А он, видно, тоже волновался, этот отец. Принуждённо кашлянул:
— Здравствуй… Стелла… Ты где?
— На Плющихе сейчас.
— Тогда… минут через двадцать у памятника Толстому?
А это совершенно близко. Двадцать минут — даже излишне.
Они медленно пошли по Плющихе — одной из самых теперь коротких московских улиц. От неё, в сущности, осталось лишь название да десяток домов.
Так они ходили по Плющихе и до звонка. Здесь есть две молочные, в разных концах, и они курсировали от молочной до молочной. И волновались, как последние дурочки.
На правой стороне, как раз возле одной из молочных, какой-то международный банк. Милиционер даже обратил на них внимание.
— Давай хоть пойди поешь, — говорила Маша. — Или пойдём ко мне поедим.
Куда там есть. Она разговаривать-то почти не могла… Шла и чувствовала локтем Машкину руку.
Нет, это будет не тот человек, не из кафе. Того Стелла где-то видела. А отца не видела никогда. То есть видела, конечно, — до двухлетнего возраста. Но это же хуже, чем во сне.
Хм… если она и так знает, что не тот, зачем встречаться? Она ведь только хотела узнать. А теперь узнала — сама додумалась. Чего же идти?

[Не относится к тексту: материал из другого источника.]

-- ==== Sys2Proof/Laws/Assoc.lean ====
section
/-! SUPPORT. Laws of the sparse tables: reading after writing, and that the keys stay in rising order. -/
namespace Sys2Proof.Machine

variable {α : Type}

theorem Assoc.get?_set_self (m : Assoc α) (n : Nat) (b : α) : Assoc.get? (Assoc.set m n b) n = some b := by
  induction m with
  | nil => simp [Assoc.set, Assoc.get?]
  | cons p m ih =>
    obtain ⟨k, a⟩ := p
    simp only [Assoc.set]
    split
    · simp [Assoc.get?]
    · split
      · simp [Assoc.get?]
      · have : k ≠ n := by omega
        simp [Assoc.get?, this, ih]

theorem Assoc.get?_set_ne (m : Assoc α) {n k : Nat} (b : α) (h : k ≠ n) :
    Assoc.get? (Assoc.set m n b) k = Assoc.get? m k := by
  induction m with
  | nil => simp [Assoc.set, Assoc.get?, h.symm]
  | cons p m ih =>
    obtain ⟨j, a⟩ := p
    simp only [Assoc.set]
    split
    · simp [Assoc.get?, h.symm]
    · split
      · subst_vars
        simp [Assoc.get?, h.symm]
      · simp [Assoc.get?, ih]

theorem Assoc.get?_erase_ne (m : Assoc α) {n k : Nat} (h : k ≠ n) : Assoc.get? (Assoc.erase m n) k = Assoc.get? m k := by
  induction m with
  | nil => rfl
  | cons p m ih =>
    obtain ⟨j, a⟩ := p
    simp only [Assoc.erase]
    split
    · rfl
    · split
      · subst_vars
        simp [Assoc.get?, h.symm]
      · simp [Assoc.get?, ih]

/-- Every key of the table is above `n`. -/
def Assoc.above (n : Nat) (m : Assoc α) : Prop := ∀ p ∈ m, n < p.1

theorem Assoc.above_mono {m : Assoc α} {i j : Nat} (h : Assoc.above j m) (hij : i < j) : Assoc.above i m :=
  fun p hp => Nat.lt_trans hij (h p hp)

theorem Assoc.sorted_cons {k : Nat} {a : α} {m : Assoc α} :
    Assoc.sorted ((k, a) :: m) = true ↔ Assoc.above k m ∧ Assoc.sorted m = true := by
  induction m generalizing k a with
  | nil => simp [Assoc.sorted, Assoc.above]
  | cons p m ih =>
    obtain ⟨n, b⟩ := p
    simp only [Assoc.sorted, Bool.and_eq_true, decide_eq_true_eq]
    constructor
    · rintro ⟨h, hs⟩
      refine ⟨fun q hq => ?_, hs⟩
      rcases List.mem_cons.mp hq with rfl | hq
      · exact h
      · exact Nat.lt_trans h ((ih.mp hs).1 q hq)
    · rintro ⟨h, hs⟩
      exact ⟨h (n, b) (List.mem_cons_self ..), hs⟩

theorem Assoc.get?_of_above {n : Nat} {m : Assoc α} (h : Assoc.above n m) : Assoc.get? m n = none := by
  induction m with
  | nil => rfl
  | cons p m ih =>
    obtain ⟨k, a⟩ := p
    have hk : n < k := h (k, a) (List.mem_cons_self ..)
    have : k ≠ n := by omega
    simp [Assoc.get?, this, ih fun q hq => h q (List.mem_cons_of_mem _ hq)]

theorem Assoc.mem_set {m : Assoc α} {n : Nat} {b : α} {p : Nat × α} (h : p ∈ Assoc.set m n b) : p = (n, b) ∨ p ∈ m := by
  induction m with
  | nil => exact .inl (by simpa [Assoc.set] using h)
  | cons q m ih =>
    obtain ⟨k, a⟩ := q
    simp only [Assoc.set] at h
    split at h
    · simpa using h
    · split at h
      · rcases List.mem_cons.mp h with rfl | h
        · exact .inl rfl
        · exact .inr (List.mem_cons_of_mem _ h)
      · rcases List.mem_cons.mp h with rfl | h
        · exact .inr (List.mem_cons_self ..)
        · exact (ih h).imp_right (List.mem_cons_of_mem _)

theorem Assoc.mem_erase {m : Assoc α} {n : Nat} {p : Nat × α} (h : p ∈ Assoc.erase m n) : p ∈ m := by
  induction m with
  | nil => exact h
  | cons q m ih =>
    obtain ⟨k, a⟩ := q
    simp only [Assoc.erase] at h
    split at h
    · exact h
    · split at h
      · exact List.mem_cons_of_mem _ h
      · rcases List.mem_cons.mp h with rfl | h
        · exact List.mem_cons_self ..
        · exact List.mem_cons_of_mem _ (ih h)

theorem Assoc.sorted_set {m : Assoc α} (n : Nat) (b : α) (h : Assoc.sorted m = true) : Assoc.sorted (Assoc.set m n b) = true := by
  induction m with
  | nil => rfl
  | cons p m ih =>
    obtain ⟨k, a⟩ := p
    obtain ⟨hk, hm⟩ := Assoc.sorted_cons.mp h
    simp only [Assoc.set]
    split
    · rename_i hn
      refine Assoc.sorted_cons.mpr ⟨fun q hq => ?_, h⟩
      rcases List.mem_cons.mp hq with rfl | hq
      · exact hn
      · exact Nat.lt_trans hn (hk q hq)
    · split
      · subst_vars
        exact Assoc.sorted_cons.mpr ⟨hk, hm⟩
      · refine Assoc.sorted_cons.mpr ⟨fun q hq => ?_, ih hm⟩
        rcases Assoc.mem_set hq with rfl | hq
        · simp only; omega
        · exact hk q hq

theorem Assoc.sorted_erase {m : Assoc α} (n : Nat) (h : Assoc.sorted m = true) : Assoc.sorted (Assoc.erase m n) = true := by
  induction m with
  | nil => rfl
  | cons p m ih =>
    obtain ⟨k, a⟩ := p
    obtain ⟨hk, hm⟩ := Assoc.sorted_cons.mp h
    simp only [Assoc.erase]
    split
    · exact h
    · split
      · exact hm
      · exact Assoc.sorted_cons.mpr ⟨fun q hq => hk q (Assoc.mem_erase hq), ih hm⟩

theorem Assoc.get?_erase_self {m : Assoc α} (n : Nat) (h : Assoc.sorted m = true) : Assoc.get? (Assoc.erase m n) n = none := by
  induction m with
  | nil => rfl
  | cons p m ih =>
    obtain ⟨k, a⟩ := p
    obtain ⟨hk, hm⟩ := Assoc.sorted_cons.mp h
    simp only [Assoc.erase]
    split
    · rename_i hn
      refine Assoc.get?_of_above fun q hq => ?_
      rcases List.mem_cons.mp hq with rfl | hq
      · exact hn
      · exact Nat.lt_trans hn (hk q hq)
    · split
      · subst_vars
        exact Assoc.get?_of_above hk
      · have : k ≠ n := by omega
        simp [Assoc.get?, this, ih hm]

/-- Reading a table in which an absent key reads as `d`, after writing at the same key. -/
theorem Assoc.getD_put_self [DecidableEq α] {m : Assoc α} (d : α) (n : Nat) (b : α) (h : Assoc.sorted m = true) :
    Assoc.getD (Assoc.put d m n b) n d = b := by
  unfold Assoc.getD Assoc.put
  split
  · simp [Assoc.get?_erase_self n h, *]
  · simp [Assoc.get?_set_self]

/-- Reading a table in which an absent key reads as `d`, after writing at another key. -/
theorem Assoc.getD_put_ne [DecidableEq α] (m : Assoc α) (d e : α) {n k : Nat} (b : α) (h : k ≠ n) :
    Assoc.getD (Assoc.put d m n b) k e = Assoc.getD m k e := by
  unfold Assoc.getD Assoc.put
  split
  · rw [Assoc.get?_erase_ne m h]
  · rw [Assoc.get?_set_ne m b h]

theorem Assoc.sorted_put [DecidableEq α] {m : Assoc α} (d : α) (n : Nat) (b : α) (h : Assoc.sorted m = true) :
    Assoc.sorted (Assoc.put d m n b) = true := by
  unfold Assoc.put
  split
  · exact Assoc.sorted_erase n h
  · exact Assoc.sorted_set n b h

theorem Assoc.sorted_filter {m : Assoc α} (p : Nat × α → Bool) (h : Assoc.sorted m = true) : Assoc.sorted (m.filter p) = true := by
  induction m with
  | nil => rfl
  | cons q m ih =>
    obtain ⟨k, a⟩ := q
    obtain ⟨hk, hm⟩ := Assoc.sorted_cons.mp h
    rw [List.filter_cons]
    split
    · exact Assoc.sorted_cons.mpr ⟨fun r hr => hk r ((List.mem_filter.mp hr).1), ih hm⟩
    · exact ih hm

end Sys2Proof.Machine
end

Но её тянуло что-то, что-то похожее на любопытство… и не совсем любопытство — увидеть его. Стелла себе не нравилась за это, понимала, что делает предательство — по отношению к Ваньке и к Горе.
Нет, извините! Никакого Горы. Пусть он сам разбирается.
А по отношению к Ваньке — да, предательство. Если б Ваня это узнал, ох как многое бы развалилось!
И всё-таки она шла.
Тот или не тот?
Памятник Льву Николаевичу Толстому поставлен в восточной оконечности того тенистого места, где Стелла и Маша неделю назад «скверно» учили уроки. Здесь что-то вроде площади от пересечения двух улиц: невзрачной и тесной улицы Льва Толстого, заставленной какими-то учреждениями, складами, фабриками, и Пироговской улицы, которая среди бывалых москвичей и местных жителей ещё имеет название «улицы Жизни»: дело в том, что начинается она родильным домом, а кончается Новодевичьим монастырём и кладбищем.